2023-07-14 05:13:33 DEBUG [Book] setChapters: Using embedded chapters in first audio file /content/audiobooks/purchased_misc/Phantasmagoria/Phantasmagoria.m4b
2023-07-14 05:13:33 DEBUG [FfmpegHelpers] Extract Cover Cmd: ffmpeg -i /content/audiobooks/purchased_misc/Phantasmagoria/Phantasmagoria.m4b -y -map 0:v -frames:v 1 /metadata/items/li_ee8ct39mbne8iuzu8g/cover.jpg
2023-07-14 05:13:33 DEBUG [FfmpegHelpers] Cover Art Extracted Successfully
2023-07-14 05:13:33 DEBUG [Scanner] Saved embedded cover art "/metadata/items/li_ee8ct39mbne8iuzu8g/cover.jpg"
2023-07-14 05:13:33 DEBUG [LibraryItem] Success saving abmetadata to "/metadata/items/li_ee8ct39mbne8iuzu8g/metadata.abs"
2023-07-14 05:13:34 DEBUG [DB] Library Items updated 1
2023-07-14 05:13:34 DEBUG [Scanner] Folder scan results [object Object]

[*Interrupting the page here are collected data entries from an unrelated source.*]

-- ==== Sys2Proof/Laws/KeepsRedfish.lean ====
section
/-!
SUPPORT. What each operation of Machine/Redfish.lean may change.
-/
namespace Sys2Proof.Machine
set_option linter.unusedTactic false
set_option linter.unreachableTactic false
set_option Elab.async false

theorem touch_keeps (x : Sys2Proof.RfRes) (s : Sys2Proof.Machine.State) : Keeps 0x200000000000 s (touch x s) := by
  unfold touch
  repeat' first
    | with_reducible exact Keeps.refl _ _
    | with_reducible apply Keeps.ite
    | (with_reducible apply Keeps.next (State.putEtags_keeps ..)); decide +kernel
    | with_reducible apply Keeps.foldl
    | (intro _; beta_reduce)
    | split
    | dsimp only

theorem rfWrite_keeps {r : ℕ} {g : Sys2Proof.Machine.State → Sys2Proof.Machine.State} {M : Nat} (hm : 0x0 ||| M = M) (hg : ∀ t, Keeps M t (g t)) {s0 s1 : State} (h : Keeps M s0 s1) : Keeps M s0 (rfWrite r g s1) := by
  unfold rfWrite
  repeat' first
    | with_reducible exact h
    | with_reducible apply Keeps.next (hg ..) (sub_refl _)
    | with_reducible exact Keeps.refl _ _
    | with_reducible apply Keeps.ite
    | (with_reducible apply Keeps.next (State.emit_keeps ..)); exact sub_trans (by decide +kernel) hm
    | with_reducible apply Keeps.foldl
    | (intro _; beta_reduce)
    | split
    | dsimp only

theorem numberChips_keeps (n : ℕ) (s : Sys2Proof.Machine.State) : Keeps 0xc0000000000000000000000000000000000000000000000000000000000000000000000000000000000000 s (numberChips n s) := by
  unfold numberChips
  repeat' first
    | with_reducible exact Keeps.refl _ _
    | with_reducible apply forEach_keeps
    | with_reducible apply Keeps.ite
    | (with_reducible apply Keeps.next (State.wr_keeps ..)); decide +kernel
    | with_reducible apply Keeps.foldl
    | (intro _; beta_reduce)
    | split
    | dsimp only

theorem setProp_keeps (x : Sys2Proof.RfRes) (p : Sys2Proof.RfProp) (v : ℕ) (s : Sys2Proof.Machine.State) : Keeps 0xc0000000000000000000000000000000000000000000000000000000000000000000000001648000000100 s (setProp x p v s) := by
  unfold setProp
  repeat' first
    | with_reducible exact Keeps.refl _ _
    | with_reducible apply Keeps.ite
    | (with_reducible apply Keeps.next (setSpot_keeps ..)); decide +kernel
    | (with_reducible apply Keeps.next (State.modPlanner_keeps ..)); decide +kernel
    | (with_reducible apply Keeps.next (State.modSpots_keeps ..)); decide +kernel
    | (with_reducible apply Keeps.next (State.modTmcs_keeps ..)); decide +kernel
    | (with_reducible apply Keeps.next (State.modRmcs_keeps ..)); decide +kernel
    | (with_reducible apply Keeps.next (State.modPlans_keeps ..)); decide +kernel
    | (with_reducible apply Keeps.next (numberChips_keeps ..)); decide +kernel
    | with_reducible apply Keeps.foldl
    | (intro _; beta_reduce)
    | split
    | dsimp only

theorem patch_keeps (x : Sys2Proof.RfRes) (ifMatch : Option ℕ) (ps : List (Sys2Proof.RfProp × ℕ)) (s : Sys2Proof.Machine.State) : Keeps 0xc000014c00460000001200601800000000000000000000000000000000000000007000000164c200000118 s (patch x ifMatch ps s) := by
  unfold patch
  repeat' first
    | with_reducible exact Keeps.refl _ _
    | with_reducible apply forEach_keeps
    | with_reducible apply Keeps.ite
    | (with_reducible apply Keeps.next (touch_keeps ..)); decide +kernel
    | (with_reducible apply Keeps.next (replan_keeps ..)); decide +kernel
    | (with_reducible apply Keeps.next (setProp_keeps ..)); decide +kernel
    | (with_reducible apply Keeps.next (State.emit_keeps ..)); decide +kernel
    | with_reducible apply Keeps.foldl
    | (intro _; beta_reduce)
    | split
    | dsimp only

theorem trayAction_keeps {r : ℕ} {t : ℕ} {g : Sys2Proof.Machine.State → Sys2Proof.Machine.State} {M : Nat} (hm : 0x0 ||| M = M) (hg : ∀ t, Keeps M t (g t)) {s0 s1 : State} (h : Keeps M s0 s1) : Keeps M s0 (trayAction r t g s1) := by
  unfold trayAction
  repeat' first
    | with_reducible exact h
    | with_reducible apply Keeps.next (hg ..) (sub_refl _)
    | with_reducible exact Keeps.refl _ _
    | with_reducible apply Keeps.ite
    | (with_reducible apply Keeps.next (State.emit_keeps ..)); exact sub_trans (by decide +kernel) hm
    | (with_reducible apply rfWrite_keeps); exact sub_trans (by decide +kernel) hm; skip
    | with_reducible apply Keeps.foldl
    | (intro _; beta_reduce)
    | split
    | dsimp only

theorem storePower_keeps (t : ℕ) (on : Bool) (s : Sys2Proof.Machine.State) : Keeps 0x8000000000 s (storePower t on s) := by
  unfold storePower
  repeat' first
    | with_reducible exact Keeps.refl _ _
    | with_reducible apply Keeps.ite
    | (with_reducible apply Keeps.next (State.modTmcs_keeps ..)); decide +kernel
    | with_reducible apply Keeps.foldl
    | (intro _; beta_reduce)
    | split
    | dsimp only

theorem resetOn_keeps (t : ℕ) (bus : ℕ) (s : Sys2Proof.Machine.State) : Keeps 0xffffffffffffffffffffffffffffffffffffffffffffffffffffffffffffffffffffffffffffffff000102f3fffffeff s (resetOn t bus s) := by
  unfold resetOn
  repeat' first
    | with_reducible exact Keeps.refl _ _
    | with_reducible apply Keeps.ite
    | (with_reducible apply Keeps.next (storePower_keeps ..)); decide +kernel
    | (with_reducible apply Keeps.next (coldStart_keeps ..)); decide +kernel
    | (with_reducible apply Keeps.next (switchTrayOn_keeps ..)); decide +kernel
    | with_reducible apply Keeps.foldl
    | (intro _; beta_reduce)
    | split
    | dsimp only

theorem resetForceOff_keeps (t : ℕ) (s : Sys2Proof.Machine.State) : Keeps 0xffffffffffffffffffffffffffffffffffffffffffffffffffffffffffffffffffffffffffffffff000108f3fffffeff s (resetForceOff t s) := by
  unfold resetForceOff
  repeat' first
    | with_reducible exact Keeps.refl _ _
    | with_reducible apply Keeps.ite
    | (with_reducible apply Keeps.next (storePower_keeps ..)); decide +kernel
    | (with_reducible apply Keeps.next (State.modTmcs_keeps ..)); decide +kernel
    | (with_reducible apply Keeps.next (switchTrayOff_keeps ..)); decide +kernel
    | (with_reducible apply Keeps.next (busUndervolt_keeps ..)); decide +kernel
    | with_reducible apply Keeps.foldl
    | (intro _; beta_reduce)
    | split
    | dsimp only

theorem resetGraceful_keeps (t : ℕ) (s : Sys2Proof.Machine.State) : Keeps 0xffffffffffffffffffffffffffffffffffffffffffffffffffffffffffffffffffffffffffffffff00010af3fffffeff s (resetGraceful t s) := by
  unfold resetGraceful
  repeat' first
    | with_reducible exact Keeps.refl _ _
    | with_reducible apply Keeps.ite
    | (with_reducible apply Keeps.next (storePower_keeps ..)); decide +kernel
    | (with_reducible apply Keeps.next (trayPowerOff_keeps ..)); decide +kernel
    | (with_reducible apply Keeps.next (switchTrayOff_keeps ..)); decide +kernel
    | with_reducible apply Keeps.foldl
    | (intro _; beta_reduce)
    | split
    | dsimp only

theorem resetCycle_keeps (t : ℕ) (s : Sys2Proof.Machine.State) : Keeps 0xffffffffffffffffffffffffffffffffffffffffffffffffffffffffffffffffffffffffffffffff00010af3fffffeff s (resetCycle t s) := by
  unfold resetCycle
  repeat' first
    | with_reducible exact Keeps.refl _ _
    | with_reducible apply Keeps.ite
    | (with_reducible apply Keeps.next (switchTrayOn_keeps ..)); decide +kernel
    | (with_reducible apply Keeps.next (switchTrayOff_keeps ..)); decide +kernel
    | (with_reducible apply Keeps.next (warmStart1_keeps ..)); decide +kernel
    | with_reducible apply Keeps.foldl
    | (intro _; beta_reduce)
    | split
    | dsimp only

theorem ask_keeps (station : ℕ) (frame : ℕ → List ℕ) (s : Sys2Proof.Machine.State) : Keeps 0x1000000000000 s (ask station frame s) := by
  unfold ask
  repeat' first
    | with_reducible exact Keeps.refl _ _
    | with_reducible apply Keeps.ite
    | (with_reducible apply Keeps.next (State.modPlanner_keeps ..)); decide +kernel
    | (with_reducible apply Keeps.next (State.emit_keeps ..)); decide +kernel
    | with_reducible apply Keeps.foldl
    | (intro _; beta_reduce)
    | split
    | dsimp only

theorem windowAccess_keeps (w : ℕ) (off : ℕ) (count : ℕ) (data : List ℕ) (s : Sys2Proof.Machine.State) : Keeps 0x1000000000000 s (windowAccess w off count data s) := by
  unfold windowAccess
  repeat' first
    | with_reducible exact Keeps.refl _ _
    | with_reducible apply Keeps.ite
    | (with_reducible apply Keeps.next (ask_keeps ..)); decide +kernel
    | with_reducible apply Keeps.foldl
    | (intro _; beta_reduce)
    | split
    | dsimp only

theorem clearCellFault_keeps (h : ℕ) (b : ℕ) (s : Sys2Proof.Machine.State) : Keeps 0xa00000000000 s (clearCellFault h b s) := by
  unfold clearCellFault
  repeat' first
    | with_reducible exact Keeps.refl _ _
    | with_reducible apply Keeps.ite
    | (with_reducible apply Keeps.next (touch_keeps ..)); decide +kernel
    | (with_reducible apply Keeps.next (State.emit_keeps ..)); decide +kernel
    | (with_reducible apply Keeps.next (State.modShelves_keeps ..)); decide +kernel
    | with_reducible apply Keeps.foldl
    | (intro _; beta_reduce)
    | split
    | dsimp only

theorem setSeconds_keeps (r : ℕ) (n : ℕ) (s : Sys2Proof.Machine.State) : Keeps 0x200000000100 s (setSeconds r n s) := by
  unfold setSeconds
  repeat' first
    | with_reducible exact Keeps.refl _ _
    | with_reducible apply Keeps.ite
    | (with_reducible apply Keeps.next (State.modRmcs_keeps ..)); decide +kernel
    | (with_reducible apply Keeps.next (touch_keeps ..)); decide +kernel
    | (with_reducible apply Keeps.next (State.emit_keeps ..)); decide +kernel
    | with_reducible apply Keeps.foldl
    | (intro _; beta_reduce)
    | split
    | dsimp only

theorem update_keeps (part : ℕ) (unit : ℕ) (ver : ℕ) (digest : List ℕ) (immediate : Bool) (s : Sys2Proof.Machine.State) : Keeps 0x18000000000000000000000000000000000000000000000000000000000000000000400001020000000000 s (update part unit ver digest immediate s) := by
  unfold update
  repeat' first
    | with_reducible exact Keeps.refl _ _
    | with_reducible apply Keeps.ite
    | (with_reducible apply Keeps.next (State.modPlanner_keeps ..)); decide +kernel
    | (with_reducible apply Keeps.next (fwInstall_keeps ..)); decide +kernel
    | (with_reducible apply Keeps.next (State.emit_keeps ..)); decide +kernel
    | with_reducible apply Keeps.foldl
    | (intro _; beta_reduce)
    | split
    | dsimp only

theorem subscribe_keeps (dest : ℕ) (s : Sys2Proof.Machine.State) : Keeps 0x1200000000000 s (subscribe dest s) := by
  unfold subscribe
  repeat' first
    | with_reducible exact Keeps.refl _ _
    | with_reducible apply Keeps.ite
    | (with_reducible apply Keeps.next (State.modPlanner_keeps ..)); decide +kernel
    | (with_reducible apply Keeps.next (touch_keeps ..)); decide +kernel
    | (with_reducible apply Keeps.next (State.emit_keeps ..)); decide +kernel
    | with_reducible apply Keeps.foldl
    | (intro _; beta_reduce)
    | split
    | dsimp only

theorem unsubscribe_keeps (n : ℕ) (s : Sys2Proof.Machine.State) : Keeps 0x1200000000000 s (unsubscribe n s) := by
  unfold unsubscribe
  repeat' first
    | with_reducible exact Keeps.refl _ _
    | with_reducible apply Keeps.ite
    | (with_reducible apply Keeps.next (State.modPlanner_keeps ..)); decide +kernel
    | (with_reducible apply Keeps.next (touch_keeps ..)); decide +kernel
    | (with_reducible apply Keeps.next (State.emit_keeps ..)); decide +kernel
    | with_reducible apply Keeps.foldl
    | (intro _; beta_reduce)
    | split
    | dsimp only

theorem capCheck_keeps (s : Sys2Proof.Machine.State) : Keeps 0x14c004600000000006018000000000000000000000000000000000000000070000000404200000018 s (capCheck s) := by
  unfold capCheck
  repeat' first
    | with_reducible exact Keeps.refl _ _
    | with_reducible apply forEach_keeps
    | with_reducible apply Keeps.ite
    | (with_reducible apply Keeps.next (capWrite_keeps ..)); decide +kernel
    | (with_reducible apply Keeps.next (State.putPlans_keeps ..)); decide +kernel
    | with_reducible apply Keeps.foldl
    | (intro _; beta_reduce)
    | split
    | dsimp only

end Sys2Proof.Machine
end

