theorem leafSet_ite {p : Prop} [Decidable p] {a b : State} {w : Nat} {m : Leaf} (ha : a.leafSet w m = true) (hb : b.leafSet w m = true) :
    (if p then a else b).leafSet w m = true := by
  split
  · exact ha
  · exact hb

theorem State.wakeEvent_mono (s : State) (w g : Nat) (m : Leaf) (h : s.leafSet w m = true) (hb : m.b < 64) : (s.wakeEvent w g).leafSet w m = true := by
  unfold State.wakeEvent
  have h1 : (s.wr HIF_WAKE_GROUPS w 0 (s.rd HIF_WAKE_GROUPS w 0 ||| 2 ^ g)).leafSet w m = true := by
    rw [State.leafSet_wr _ _ _ _ _ _ _ (by decide)]; exact h
  generalize s.wr HIF_WAKE_GROUPS w 0 (s.rd HIF_WAKE_GROUPS w 0 ||| 2 ^ g) = s1 at h1 ⊢
  have h2 : ((s1.wr HIF_WAKE_PME_STATUS w 0 1).raiseBare w Leaf.wake).leafSet w m = true := by
    apply State.raiseBare_mono _ _ _ _ _ hb
    rw [State.leafSet_wr _ _ _ _ _ _ _ (by decide)]; exact h1
  dsimp only
  generalize (s1.wr HIF_WAKE_PME_STATUS w 0 1).raiseBare w Leaf.wake = s2 at h2 ⊢
  have h3 : ∀ v, (s2.wr HIF_WAKE_SIGNAL w 0 v).leafSet w m = true := by
    intro v; rw [State.leafSet_wr _ _ _ _ _ _ _ (by decide)]; exact h2
  have hw : ∀ (t : State) (v : Nat), t.leafSet w m = true → (t.wr HIF_WAKE_GROUPS w 0 v).leafSet w m = true := by
    intro t v ht; rw [State.leafSet_wr _ _ _ _ _ _ _ (by decide)]; exact ht
  have h4 : (if s2.rd HIF_LINK_DSTATE w 0 = 2 then
      if (s2.rd HIF_LINK_PERST w 0 == 1) = true then (s2.wr HIF_WAKE_SIGNAL w 0 1).wr HIF_WAKE_WAKE_ASSERTED w 0 1 else s2
      else (s2.wr HIF_WAKE_SIGNAL w 0 2).emit (.pme w)).leafSet w m = true := by
    refine leafSet_ite (leafSet_ite ?_ h2) ?_
    · rw [State.leafSet_wr _ _ _ _ _ _ _ (by decide)]; exact h3 1
    · rw [State.leafSet_emit]; exact h3 2
  exact leafSet_ite h1 (leafSet_ite (hw _ _ h4) h4)

theorem State.wakeCheck_mono (s : State) (w g before : Nat) (m : Leaf) (h : s.leafSet w m = true) (hb : m.b < 64) : (s.wakeCheck w g before).leafSet w m = true := by
  unfold State.wakeCheck
  exact leafSet_ite (State.wakeEvent_mono s w g m h hb) h

/-- A raise sets its leaf (R597). -/
theorem State.raise_sets (s : State) (w : Nat) (l : Leaf) (hb : l.b < 64) : (s.raise w l).leafSet w l = true := by
  unfold State.raise
  exact State.wakeCheck_mono _ _ _ _ _ (State.raiseBare_sets s w l hb) hb

/-- A raise sets no leaf to 0 (R597). -/
theorem State.raise_mono (s : State) (w : Nat) (l m : Leaf) (h : s.leafSet w m = true) (hb : m.b < 64) : (s.raise w l).leafSet w m = true := by
  unfold State.raise
  exact State.wakeCheck_mono _ _ _ _ _ (State.raiseBare_mono s w l m h hb) hb

end Sys2Proof.Machine
end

Anyway my first suggestion is if you see an 'File Added' that where the inode matches an existing book. Add a check so that you don't update the old book, if the files still exist for the old book.

advplyr commented 11 months ago

As of 2.4.3 the scanner is no longer checking for inode first. It is looking for exact matching file path first then falling back to inode. There is more to be done here because you could still have this collision for renames.